_Your instructions:_ Starting with the line that contains "fun s h ht hp => (hexec s).trans (boster_fin" and stopping after the line that contains "apply BitVec.eq_of_toNat_eq", return each line below exactly as written, with no others.

_Stored data:_
####

-- ==== Sys2Proof/Proofs/BosterInstructions.lean ====
section
/-!
PROOFS. The instructions of a porter's handlers, the fold, the reserved Boster words, and the start of a handler (R412, R420-R426, R428,
R437).
-/
namespace Sys2Proof.Spec

open Sys2Proof Sys2Proof.Machine

-- the model's operations in the words of the statement

@[simp] theorem packetKey_eq_key (h : Handler) : packetKey h.pkt = key h := rfl

@[simp] theorem slotOf_eq_slotAtPorter (s : State) (p : Nat) (k : Nat × Nat × Nat) : s.slotOf p k = slotAtPorter s p k := rfl

@[simp] theorem dropSlot_eq_freed (s : State) (p : Nat) (h : Handler) : s.dropSlot p (key h) = freed s p h := rfl

@[simp] theorem fresh_eq_newSlot (h : Handler) : Slot.fresh h.group h.pkt = newSlot h := rfl

/-- Unfolded on the statement's side: the model's tests on a folded slot keep their form. -/
@[simp] theorem buffered_eq_put (x : Slot) (h : Handler) : buffered x h = x.put h.group h.pkt := rfl

@[simp] theorem countPoison_eq_poisonCounted (s : State) (h : Handler) : s.countPoison h.group h.pkt = poisonCounted s h := rfl

@[simp] theorem next_eq_stepped (h : Handler) : h.next = stepped h := rfl

/-- A write of `g0` is discarded by the model as by R412. -/
@[simp] theorem stepped_set_eq_wrote (h : Handler) (d : BitVec 4) (v : BitVec 64) : stepped (h.set d v) = wrote h d v := by
  unfold Handler.set wrote
  split <;> rfl

theorem done_eq (g : Group) (x : Slot) : x.done g = (x.nxt == g.nmem) := rfl

@[simp] theorem ite_done_eq_flag (g : Group) (x : Slot) : (if x.done g then 1#64 else 0#64) = flag (x.nxt == g.nmem) := rfl

/-- The slot found for a key has that key. -/
theorem key_of_slotAtPorter {s : State} {p : Nat} {k : Nat × Nat × Nat} {x : Slot} (h : slotAtPorter s p k = some x) : x.key = k :=
  eq_of_beq (List.find?_some h :)

theorem modSlot_const (s : State) (p : Nat) (k : Nat × Nat × Nat) (y : Slot) : s.modSlot p k (fun _ => y) =
    s.modPorter p fun q => { q with slots := q.slots.map fun z => if (z.grp, z.ver, z.off) == k then y else z } := rfl

@[simp] theorem setCount_pkg (s : State) (c : CmplCount) : (s.setCount c).forum.pkg = s.forum.pkg := rfl

@[simp] theorem countSector_fst (s : State) (p : Nat) (h : Handler) :
    (s.countSector p h.group h.pkt.grp h.pkt.ver).1 = (s.count h.pkt.grp h.pkt.ver).n + 1 := rfl

@[simp] theorem countSector_snd (s : State) (p : Nat) (h : Handler) :
    (s.countSector p h.group h.pkt.grp h.pkt.ver).2 = countedSector s p h := rfl

theorem modPorter_modPorter (s : State) (p : Nat) (f g : Porter → Porter) : (s.modPorter p f).modPorter p g = s.modPorter p (g ∘ f) := by
  simp [State.modPorter, State.modForum, modAt, List.modify_modify_eq]

theorem porterFault_eq_faulted (s : State) (p idx : Nat) (h : Handler) (err : Nat) : s.porterFault p idx h err = faulted s p idx h err := rfl

theorem handlerStart_eq_taken (g : Group) (k : Packet) : Handler.start g k = taken g k := rfl

-- one turn of a handler

section

variable {s s' : State} {h h' : Handler} {body : Nat → Handler → State → Hand}

theorem boster_go (ht : Turn s h) (hb : body s.curPorter.1 h s = .go h' s') : boster body s =
    .next (s'.modPorter s.curPorter.1 fun q => { q with handlers := q.handlers.set s.curPorter.2 { h' with count := h.count + 1 } }) := by
  simp [boster, ht.1, Nat.not_le.2 ht.2, hb, setAt]

theorem boster_wait (ht : Turn s h) (hb : body s.curPorter.1 h s = .wait) : boster body s =
    .next (s.modPorter s.curPorter.1 fun q => { q with handlers := q.handlers.eraseIdx s.curPorter.2 ++ [h] }) := by
  simp [boster, ht.1, Nat.not_le.2 ht.2, hb]

theorem boster_fault {err : Nat} (ht : Turn s h) (hb : body s.curPorter.1 h s = .fault err) :
    boster body s = .next (faulted s s.curPorter.1 s.curPorter.2 h err) := by
  simp [boster, ht.1, Nat.not_le.2 ht.2, hb, porterFault_eq_faulted]

theorem boster_fin (ht : Turn s h) (hb : body s.curPorter.1 h s = .fin s') : boster body s =
    .next ((s'.modPorter s.curPorter.1 fun q => { q with handlers := q.handlers.eraseIdx s.curPorter.2 }).startHandlers s.curPorter.1) := by
  simp [boster, ht.1, Nat.not_le.2 ht.2, hb, State.endHandler]

/-- R424: the 65th instruction of a handler is a porter fault, whatever it is. -/
theorem boster_exhausted (hh : (s.porter s.curPorter.1).handlers[s.curPorter.2]? = some h) (hc : 64 ≤ h.count) :
    boster body s = .next (faulted s s.curPorter.1 s.curPorter.2 h 4) := by
  simp [boster, hh, hc, porterFault_eq_faulted]

end

section

variable {i : Instr} {body : Nat → Handler → State → Hand} {pre : Nat → Handler → State → Prop}

theorem runs_of_go {eff : Nat → Handler → State → Handler × State} (hexec : ∀ s, exec i s = boster body s)
    (hgo : ∀ p h s, pre p h s → body p h s = .go (eff p h s).1 (eff p h s).2) : Runs i pre eff :=
  fun s h ht hp => (hexec s).trans (boster_go ht (hgo _ h s hp))

theorem faults_of_fault {err : Nat} (hexec : ∀ s, exec i s = boster body s) (hf : ∀ p h s, pre p h s → body p h s = .fault err) :
    Faults i err pre :=
  fun s h ht hp => (hexec s).trans (boster_fault ht (hf _ h s hp))

theorem finishes_of_fin {eff : Nat → Handler → State → State} (hexec : ∀ s, exec i s = boster body s)
    (hfin : ∀ p h s, pre p h s → body p h s = .fin (eff p h s)) : Finishes i pre eff :=
  fun s h ht hp => (hexec s).trans (boster_fin ht (hfin _ h s hp))

theorem yields_of_wait (hexec : ∀ s, exec i s = boster body s) (hw : ∀ p h s, pre p h s → body p h s = .wait) : Yields i pre :=
  fun s h ht hp => (hexec s).trans (boster_wait ht (hw _ h s hp))

end

-- the instructions as the model performs them

theorem exec_bnop (s : State) : exec .bnop s = execBnop s := rfl
theorem exec_bmatch (s : State) : exec .bmatch s = execBmatch s := rfl
theorem exec_bfold (d : BitVec 4) (s : State) : exec (.bfold d) s = execBfold d s := rfl
theorem exec_bfwdRes (s : State) : exec .bfwdRes s = execBfwdRes s := rfl
theorem exec_bfwdUp (s : State) : exec .bfwdUp s = execBfwdUp s := rfl
theorem exec_bfwdRaw (s : State) : exec .bfwdRaw s = execBfwdRaw s := rfl
theorem exec_bmcast (s : State) : exec .bmcast s = execBmcast s := rfl
theorem exec_bgath (s : State) : exec .bgath s = execBgath s := rfl
theorem exec_bcmpl (d : BitVec 4) (s : State) : exec (.bcmpl d) s = execBcmpl d s := rfl
theorem exec_bfree (s : State) : exec .bfree s = execBfree s := rfl
theorem exec_bend (s : State) : exec .bend s = execBend s := rfl
theorem exec_bosterReservedWord (w : BitVec 32) (s : State) : exec (.bosterReservedWord w) s = execBosterReservedWord w s := rfl

-- instructions that compute, and branches (R421)

theorem reg_shiftRight (h : Handler) (a : BitVec 4) (n : Nat) : h.reg a >>> n = BitVec.ofNat 64 ((gpr h a).toNat / 2 ^ n) := by
  rw [show h.reg a = gpr h a from rfl]
  apply BitVec.eq_of_toNat_eq
  rw [BitVec.toNat_ushiftRight, Nat.shiftRight_eq_div_pow, BitVec.toNat_ofNat,
    Nat.mod_eq_of_lt (Nat.lt_of_le_of_lt (Nat.div_le_self _ _) (gpr h a).isLt)]

theorem exec_of_computes {i : Instr} {d : BitVec 4} {v : Handler → BitVec 64} (hi : computes i = some (d, v)) (s : State) :
    exec i s = bosterSet d v s := by
  unfold computes at hi
  split at hi <;> cases hi
  case h_5 => exact congrArg (bosterSet d · s) (funext fun h => reg_shiftRight h _ _)
  all_goals rfl

/-- A branch is the model's, with the statement's condition and distance. -/
theorem exec_of_branches {i : Instr} {c : Handler → Prop} {n : Int} (hi : branches i = some (c, n)) :
    ∃ (t : Handler → Bool) (imm : BitVec 14), (∀ h, t h = true ↔ c h) ∧ n = imm.toInt ∧ ∀ s, exec i s = bosterBranch t imm s := by
  unfold branches at hi
  split at hi <;> cases hi
  case h_1 a b imm => exact ⟨fun h => h.reg a == h.reg b, imm, fun _ => beq_iff_eq, rfl, fun _ => rfl⟩
  case h_2 a b imm => exact ⟨fun h => h.reg a != h.reg b, imm, fun _ => bne_iff_ne, rfl, fun _ => rfl⟩

/-- Every Boster instruction is a turn of the handler. -/
theorem exec_of_isBoster {i : Instr} (hi : isBoster i) : ∃ body, ∀ s, exec i s = boster body s := by
  obtain hc | hb | ⟨d, rfl⟩ | ⟨d, rfl⟩ | ⟨w, rfl⟩ | hm := hi
  · obtain ⟨⟨d, v⟩, hc⟩ := Option.isSome_iff_exists.1 hc
    exact ⟨_, exec_of_computes hc⟩
  · obtain ⟨⟨c, n⟩, hb⟩ := Option.isSome_iff_exists.1 hb
    obtain ⟨t, imm, -, -, he⟩ := exec_of_branches hb
    exact ⟨_, he⟩
  · exact ⟨_, exec_bfold d⟩
  · exact ⟨_, exec_bcmpl d⟩
  · exact ⟨_, exec_bosterReservedWord w⟩
  · simp only [List.mem_cons, List.not_mem_nil, or_false] at hm
    obtain rfl | rfl | rfl | rfl | rfl | rfl | rfl | rfl | rfl := hm
    · exact ⟨_, exec_bnop⟩
    · exact ⟨_, exec_bmatch⟩
    · exact ⟨_, exec_bfwdRes⟩
    · exact ⟨_, exec_bfwdUp⟩
    · exact ⟨_, exec_bfwdRaw⟩
    · exact ⟨_, exec_bmcast⟩
    · exact ⟨_, exec_bgath⟩
    · exact ⟨_, exec_bfree⟩
    · exact ⟨_, exec_bend⟩

-- the fold (R423)

theorem run_absent {g : Group} {x : Slot} (hn : x.nxt < g.nmem) (ha : mAbs (g.members.getD x.nxt 0) = true) (n : Nat) :
    x.run g (n + 1) = Slot.run g n { x with nxt := x.nxt + 1 } := by
  exact (if_neg (Nat.not_le.2 hn)).trans (if_pos ha)

theorem run_present {g : Group} {x : Slot} {r : Raw} (hn : x.nxt < g.nmem) (ha : mAbs (g.members.getD x.nxt 0) = false)
    (hr : x.raw.find? (·.m == x.nxt) = some r) (n : Nat) : x.run g (n + 1) = Slot.run g n { x.fold g r with nxt := x.nxt + 1 } := by
  refine ((if_neg (Nat.not_le.2 hn)).trans (if_neg (Bool.eq_false_iff.1 ha))).trans ?_
  rw [hr]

####

_Response to the exercise:_
  fun s h ht hp => (hexec s).trans (boster_fin ht (hfin _ h s hp))

theorem yields_of_wait (hexec : ∀ s, exec i s = boster body s) (hw : ∀ p h s, pre p h s → body p h s = .wait) : Yields i pre :=
  fun s h ht hp => (hexec s).trans (boster_wait ht (hw _ h s hp))

end

-- the instructions as the model performs them

theorem exec_bnop (s : State) : exec .bnop s = execBnop s := rfl
theorem exec_bmatch (s : State) : exec .bmatch s = execBmatch s := rfl
theorem exec_bfold (d : BitVec 4) (s : State) : exec (.bfold d) s = execBfold d s := rfl
theorem exec_bfwdRes (s : State) : exec .bfwdRes s = execBfwdRes s := rfl
theorem exec_bfwdUp (s : State) : exec .bfwdUp s = execBfwdUp s := rfl
theorem exec_bfwdRaw (s : State) : exec .bfwdRaw s = execBfwdRaw s := rfl
theorem exec_bmcast (s : State) : exec .bmcast s = execBmcast s := rfl
theorem exec_bgath (s : State) : exec .bgath s = execBgath s := rfl
theorem exec_bcmpl (d : BitVec 4) (s : State) : exec (.bcmpl d) s = execBcmpl d s := rfl
theorem exec_bfree (s : State) : exec .bfree s = execBfree s := rfl
theorem exec_bend (s : State) : exec .bend s = execBend s := rfl
theorem exec_bosterReservedWord (w : BitVec 32) (s : State) : exec (.bosterReservedWord w) s = execBosterReservedWord w s := rfl

-- instructions that compute, and branches (R421)

theorem reg_shiftRight (h : Handler) (a : BitVec 4) (n : Nat) : h.reg a >>> n = BitVec.ofNat 64 ((gpr h a).toNat / 2 ^ n) := by
  rw [show h.reg a = gpr h a from rfl]
  apply BitVec.eq_of_toNat_eq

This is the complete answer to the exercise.